/-- Every instruction a variant has decodes from its encoding, with every operand at every value. -/
def Obligations.DecodeOfEncodeIsTheInstruction : Prop :=
  ∀ (v : Variant) (i : Instr) (rest : List Byte), WellFormed v i = true → decode v (encode i ++ rest) = .ok (i, rest)

/-- Whatever the decoder reads, the variant has, and its encoding is the bytes that were read: no byte has two readings. -/
def Obligations.EncodeOfDecodeIsTheBytes : Prop :=
  ∀ (v : Variant) (bytes rest : List Byte) (i : Instr), decode v bytes = .ok (i, rest) →
    WellFormed v i = true ∧ encode i ++ rest = bytes

/-- R109: the opcode byte alone gives the length, one for an INVALID opcode. That a list decodes exactly when it is that long,
and is refused as truncated otherwise, is the model's decoder (log 12), of which R109 says nothing. -/
def Obligations.LengthComesFromTheOpcode : Prop :=
  ∀ (v : Variant) (op : Byte) (more : List Byte),
    (1 ≤ opcodeLength v op ∧ opcodeLength v op ≤ 3) ∧
    (op ∈ invalidOpcodes v → opcodeLength v op = 1) ∧
    (opcodeLength v op ≤ more.length + 1 → ∃ i rest, decode v (op :: more) = .ok (i, rest) ∧
      (encode i).length = opcodeLength v op ∧ rest = more.drop (opcodeLength v op - 1)) ∧
    (more.length + 1 < opcodeLength v op → decode v (op :: more) = .error (.truncated op))

/-- R115, R116: an opcode decodes as INVALID on a variant exactly when it is in the variant's list, of 59 and 36 values. -/
def Obligations.InvalidOpcodesOfEachVariant : Prop :=
  (∀ (v : Variant) (op : Byte) (rest : List Byte),
    decode v (op :: rest) = .ok (.invalid op, rest) ↔ op ∈ invalidOpcodes v) ∧
  invalidOnM6800.length = 59 ∧ invalidOnM6803.length = 36 ∧ invalidOnM6800.Nodup ∧ invalidOnM6803.Nodup

/-- R118: the M6803 adds these 23 opcodes, and removes none. -/
def Obligations.M6803AddsTwentyThreeOpcodes : Prop :=
  (∀ op : Byte, (op ∈ invalidOnM6800 ∧ op ∉ invalidOnM6803) ↔
    op ∈ ([0x04, 0x05, 0x21, 0x38, 0x3A, 0x3C, 0x3D, 0x83, 0x93, 0xA3, 0xB3, 0xC3, 0xD3, 0xE3, 0xF3, 0xCC, 0xDC, 0xEC, 0xFC,
      0xDD, 0xED, 0xFD, 0x9D] : List Byte)) ∧
  (∀ (bytes rest : List Byte) (i : Instr), decode .m6800 bytes = .ok (i, rest) → (∀ op, i ≠ .invalid op) →
    decode .m6803 bytes = .ok (i, rest)) ∧
  (∀ (bytes rest : List Byte) (i : Instr), decode .m6803 bytes = .ok (i, rest) → m6803Only i = true →
    ∃ op more, bytes = op :: more ∧ decode .m6800 bytes = .ok (.invalid op, more)) ∧
  encode .lsrd = [0x04] ∧ encode .asld = [0x05] ∧ (∀ rel, encode (.brn rel) = [0x21, rel]) ∧ encode .pulx = [0x38] ∧
  encode .abx = [0x3A] ∧ encode .pshx = [0x3C] ∧ encode .mul = [0x3D] ∧
  (∀ o, (encode (.subd o)).head? ∈ ([some 0x83, some 0x93, some 0xA3, some 0xB3] : List (Option Byte))) ∧
  (∀ o, (encode (.addd o)).head? ∈ ([some 0xC3, some 0xD3, some 0xE3, some 0xF3] : List (Option Byte))) ∧
  (∀ o, (encode (.ldd o)).head? ∈ ([some 0xCC, some 0xDC, some 0xEC, some 0xFC] : List (Option Byte))) ∧
  (∀ m, (encode (.std m)).head? ∈ ([some 0xDD, some 0xED, some 0xFD] : List (Option Byte))) ∧
  (∀ d, encode (.jsr (.dir d)) = [0x9D, d])

/-! # Memory, stack, operands, flags -/

/-- R73, R74, R75: 16-bit access is big-endian, byte by byte, and wraps from 0xFFFF to 0x0000. -/
def Obligations.SixteenBitAccessIsBigEndian : Prop :=
  ∀ (m : Memory) (a b : Word) (x : Byte) (v : Word),
    (m.read16 a).toNat = 256 * (m.read a).toNat + (m.read (BitVec.ofNat 16 (a.toNat + 1))).toNat ∧
    (m.write a x).read b = (if b.toNat = a.toNat then x else m.read b) ∧
    ((m.write16 a v).read b).toNat =
      (if b.toNat = a.toNat then v.toNat / 256
       else if b.toNat = (a.toNat + 1) % 65536 then v.toNat % 256 else (m.read b).toNat) ∧
    (m.write16 a v).read16 a = v

/-- Memories in the canonical form that read alike are equal data (the model's representation, log 2). -/
def Obligations.EqualReadsMakeEqualMemories : Prop :=
  ∀ m n : Memory, m.wf = true → n.wf = true → (∀ a : Word, m.read a = n.read a) → m = n

/-- R78, R79, R80: the stack primitives, and a pull undoes a push. -/
def Obligations.StackPrimitives : Prop :=
  ∀ (s : State) (x : Byte) (v : Word),
    ((push8 x s).sp.toNat = (s.sp.toNat + 65535) % 65536 ∧ StoredByte s (push8 x s) s.sp x ∧
      push8 x s = { s with mem := (push8 x s).mem, sp := (push8 x s).sp }) ∧
    ((pull8 s).2.sp.toNat = (s.sp.toNat + 1) % 65536 ∧ (pull8 s).1 = s.mem.read (s.sp + 1) ∧
      (pull8 s).2 = { s with sp := (pull8 s).2.sp }) ∧
    (PushedWord s (push16 v s) v ∧ push16 v s = { s with mem := (push16 v s).mem, sp := (push16 v s).sp } ∧
      (push16 v s).mem.read16 ((push16 v s).sp + 1) = v) ∧
    ((pull16 s).1.toNat = 256 * (s.mem.read (s.sp + 1)).toNat + (s.mem.read (s.sp + 2)).toNat ∧
      (pull16 s).2 = { s with sp := s.sp + 2 }) ∧
    pull8 (push8 x s) = (x, { s with mem := (push8 x s).mem }) ∧
    pull16 (push16 v s) = (v, { s with mem := (push16 v s).mem })

/-- R144 to R147, R153: the effective address, the operand and the length of each mode. -/
def Obligations.EffectiveAddressesOfTheModes : Prop :=
  ∀ (s : State) (d : Byte) (w : Word) (m : MemOperand),
    (ea (.dir d) s).toNat = d.toNat ∧ memLen (.dir d) = 2 ∧
    (ea (.ind d) s).toNat = (s.ix.toNat + d.toNat) % 65536 ∧ memLen (.ind d) = 2 ∧
    ea (.ext w) s = w ∧ memLen (.ext w) = 3 ∧
    ((relTarget d s).toNat : Int) = (s.pc.toNat + 2 + d.toInt) % 65536 ∧
    op8 (.imm d) s = d ∧ len8 (.imm d) = 2 ∧ op8 (.mem m) s = s.mem.read (ea m s) ∧ len8 (.mem m) = memLen m ∧
    op16 (.imm w) s = w ∧ len16 (.imm w) = 3 ∧ len16 (.mem m) = memLen m ∧
    (op16 (.mem m) s).toNat =
      256 * (s.mem.read (ea m s)).toNat + (s.mem.read (BitVec.ofNat 16 ((ea m s).toNat + 1))).toNat

/-- R162 to R165: the results and flags of Add8, Sub8, Add16 and Sub16 are those of the exact sum or difference. -/
def Obligations.AdditionAndSubtractionFlags : Prop :=
  (∀ (a b : Byte) (cin : Bool) (f : Ccr),
    add8 a b cin = sum8 a b cin.toNat ∧ addFlags8 a b (add8 a b cin) f = sumFlags8 a b cin.toNat f ∧
    sub8 a b cin = dif8 a b cin.toNat ∧ subFlags8 a b (sub8 a b cin) f = difFlags8 a b cin.toNat f) ∧
  (∀ (a b : Word) (f : Ccr),
    a + b = sum16 a b ∧ addFlags16 a b (a + b) f = sumFlags16 a b f ∧
    a - b = dif16 a b ∧ subFlags16 a b (a - b) f = difFlags16 a b f)

/-- R36, R37: the bits of the CCR byte, bits 7 and 6 always 1, and a whole write keeps every flag and forces them. -/
def Obligations.ConditionCodeByteLayout : Prop :=
  (∀ f : Ccr, (ccrByte f).getLsbD 0 = f.c ∧ (ccrByte f).getLsbD 1 = f.v ∧ (ccrByte f).getLsbD 2 = f.z ∧
    (ccrByte f).getLsbD 3 = f.n ∧ (ccrByte f).getLsbD 4 = f.i ∧ (ccrByte f).getLsbD 5 = f.h ∧
    (ccrByte f).getLsbD 6 = true ∧ (ccrByte f).getLsbD 7 = true ∧ ccrOfByte (ccrByte f) = f) ∧
  (∀ x : Byte, ccrByte (ccrOfByte x) = x ||| 0xC0)

/-- What ten of the conditions of R169 say after a compare of two bytes: the unsigned and the signed order. -/
def Obligations.ConditionsAfterACompare : Prop :=
  ∀ (a b : Byte) (f : Ccr),
    condHolds .hi (subFlags8 a b (sub8 a b false) f) = decide (b.toNat < a.toNat) ∧
    condHolds .ls (subFlags8 a b (sub8 a b false) f) = decide (a.toNat ≤ b.toNat) ∧
    condHolds .cc (subFlags8 a b (sub8 a b false) f) = decide (b.toNat ≤ a.toNat) ∧
    condHolds .cs (subFlags8 a b (sub8 a b false) f) = decide (a.toNat < b.toNat) ∧
    condHolds .ne (subFlags8 a b (sub8 a b false) f) = decide (a ≠ b) ∧
    condHolds .eq (subFlags8 a b (sub8 a b false) f) = decide (a = b) ∧
    condHolds .ge (subFlags8 a b (sub8 a b false) f) = decide (b.toInt ≤ a.toInt) ∧
    condHolds .lt (subFlags8 a b (sub8 a b false) f) = decide (a.toInt < b.toInt) ∧
    condHolds .gt (subFlags8 a b (sub8 a b false) f) = decide (b.toInt < a.toInt) ∧
    condHolds .le (subFlags8 a b (sub8 a b false) f) = decide (a.toInt ≤ b.toInt)

/-! # Loads, stores, transfers, stack -/

/-- R200, R201: LDAA, LDAB. -/
def Obligations.AccumulatorLoads : Prop :=
  Rows8 .ldaa 0x86 0x96 0xA6 0xB6 ∧ Rows8 .ldab 0xC6 0xD6 0xE6 0xF6 ∧
  ∀ (s : State) (o : Operand8),
    exec (.ldaa o) s =
      .next { s with a := op8 o s, ccr := movedFlags8 (op8 o s) s.ccr, pc := nextPc (.ldaa o) s } ∧
    exec (.ldab o) s =
      .next { s with b := op8 o s, ccr := movedFlags8 (op8 o s) s.ccr, pc := nextPc (.ldab o) s }

/-- R202, R203: STAA, STAB. -/
def Obligations.AccumulatorStores : Prop :=
  RowsMem .staa 0x97 0xA7 0xB7 ⟨none, some 4, some 6, some 5⟩ ⟨none, some 3, some 4, some 4⟩ ∧
  RowsMem .stab 0xD7 0xE7 0xF7 ⟨none, some 4, some 6, some 5⟩ ⟨none, some 3, some 4, some 4⟩ ∧
  ∀ (s : State) (m : MemOperand),
    (∃ t, exec (.staa m) s = .next t ∧
      t = { s with mem := t.mem, ccr := movedFlags8 s.a s.ccr, pc := nextPc (.staa m) s } ∧ StoredByte s t (ea m s) s.a) ∧
    (∃ t, exec (.stab m) s = .next t ∧
      t = { s with mem := t.mem, ccr := movedFlags8 s.b s.ccr, pc := nextPc (.stab m) s } ∧ StoredByte s t (ea m s) s.b)

/-- R204, R205, R208: LDS, LDX, LDD. -/
def Obligations.WordLoads : Prop :=
  Rows16 .lds 0x8E 0x9E 0xAE 0xBE ⟨some 3, some 4, some 6, some 5⟩ ⟨some 3, some 4, some 5, some 5⟩ ∧
  Rows16 .ldx 0xCE 0xDE 0xEE 0xFE ⟨some 3, some 4, some 6, some 5⟩ ⟨some 3, some 4, some 5, some 5⟩ ∧
  Rows16 .ldd 0xCC 0xDC 0xEC 0xFC noForms ⟨some 3, some 4, some 5, some 5⟩ ∧
  ∀ (s : State) (o : Operand16),
    exec (.lds o) s =
      .next { s with sp := op16 o s, ccr := movedFlags16 (op16 o s) s.ccr, pc := nextPc (.lds o) s } ∧
    exec (.ldx o) s =
      .next { s.setIx (op16 o s) with ccr := movedFlags16 (op16 o s) s.ccr, pc := nextPc (.ldx o) s } ∧
    exec (.ldd o) s =
      .next { s with a := BitVec.ofNat 8 ((op16 o s).toNat / 256), b := BitVec.ofNat 8 (op16 o s).toNat,
                     ccr := movedFlags16 (op16 o s) s.ccr, pc := nextPc (.ldd o) s }

/-- R206, R207, R209: STS, STX, STD. -/
def Obligations.WordStores : Prop :=
  RowsMem .sts 0x9F 0xAF 0xBF ⟨none, some 5, some 7, some 6⟩ ⟨none, some 4, some 5, some 5⟩ ∧
  RowsMem .stx 0xDF 0xEF 0xFF ⟨none, some 5, some 7, some 6⟩ ⟨none, some 4, some 5, some 5⟩ ∧
  RowsMem .std 0xDD 0xED 0xFD noForms ⟨none, some 4, some 5, some 5⟩ ∧
  ∀ (s : State) (m : MemOperand),
    (∃ t, exec (.sts m) s = .next t ∧
      t = { s with mem := t.mem, ccr := movedFlags16 s.sp s.ccr, pc := nextPc (.sts m) s } ∧ StoredWord s t (ea m s) s.sp) ∧
    (∃ t, exec (.stx m) s = .next t ∧
      t = { s with mem := t.mem, ccr := movedFlags16 s.ix s.ccr, pc := nextPc (.stx m) s } ∧ StoredWord s t (ea m s) s.ix) ∧
    (∃ t d, d = BitVec.ofNat 16 (256 * s.a.toNat + s.b.toNat) ∧ exec (.std m) s = .next t ∧
      t = { s with mem := t.mem, ccr := movedFlags16 d s.ccr, pc := nextPc (.std m) s } ∧ StoredWord s t (ea m s) d)

/-- R210 to R215: TAB, TBA, TAP, TPA, TSX, TXS. -/
def Obligations.RegisterTransfers : Prop :=
  (Row .tab [0x16] (some 2) (some 2) ∧ Row .tba [0x17] (some 2) (some 2) ∧ Row .tap [0x06] (some 2) (some 2) ∧
    Row .tpa [0x07] (some 2) (some 2) ∧ Row .tsx [0x30] (some 4) (some 3) ∧ Row .txs [0x35] (some 4) (some 3)) ∧
  ∀ s : State,
    exec .tab s = .next { s with b := s.a, ccr := movedFlags8 s.a s.ccr, pc := nextPc .tab s } ∧
    exec .tba s = .next { s with a := s.b, ccr := movedFlags8 s.b s.ccr, pc := nextPc .tba s } ∧
    (∃ t, exec .tap s = .next t ∧ t = { s with ccr := t.ccr, pc := nextPc .tap s } ∧ ccrByte t.ccr = s.a ||| 0xC0) ∧
    exec .tpa s = .next { s with a := ccrByte s.ccr ||| 0xC0, pc := nextPc .tpa s } ∧
    exec .tsx s = .next { s.setIx (BitVec.ofNat 16 (s.sp.toNat + 1)) with pc := nextPc .tsx s } ∧
    exec .txs s = .next { s with sp := BitVec.ofInt 16 ((s.ix.toNat : Int) - 1), pc := nextPc .txs s }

::::::::::

Exercise objective: Given the records above, return exactly the lines starting at the line containing "Rows16 .ldd 0xCC" and ending at the line containing "exec (.ldx o)", including both.

Answer box:
  Rows16 .ldd 0xCC 0xDC 0xEC 0xFC noForms ⟨some 3, some 4, some 5, some 5⟩ ∧
  ∀ (s : State) (o : Operand16),
    exec (.lds o) s =
      .next { s with sp := op16 o s, ccr := movedFlags16 (op16 o s) s.ccr, pc := nextPc (.lds o) s } ∧
    exec (.ldx o) s =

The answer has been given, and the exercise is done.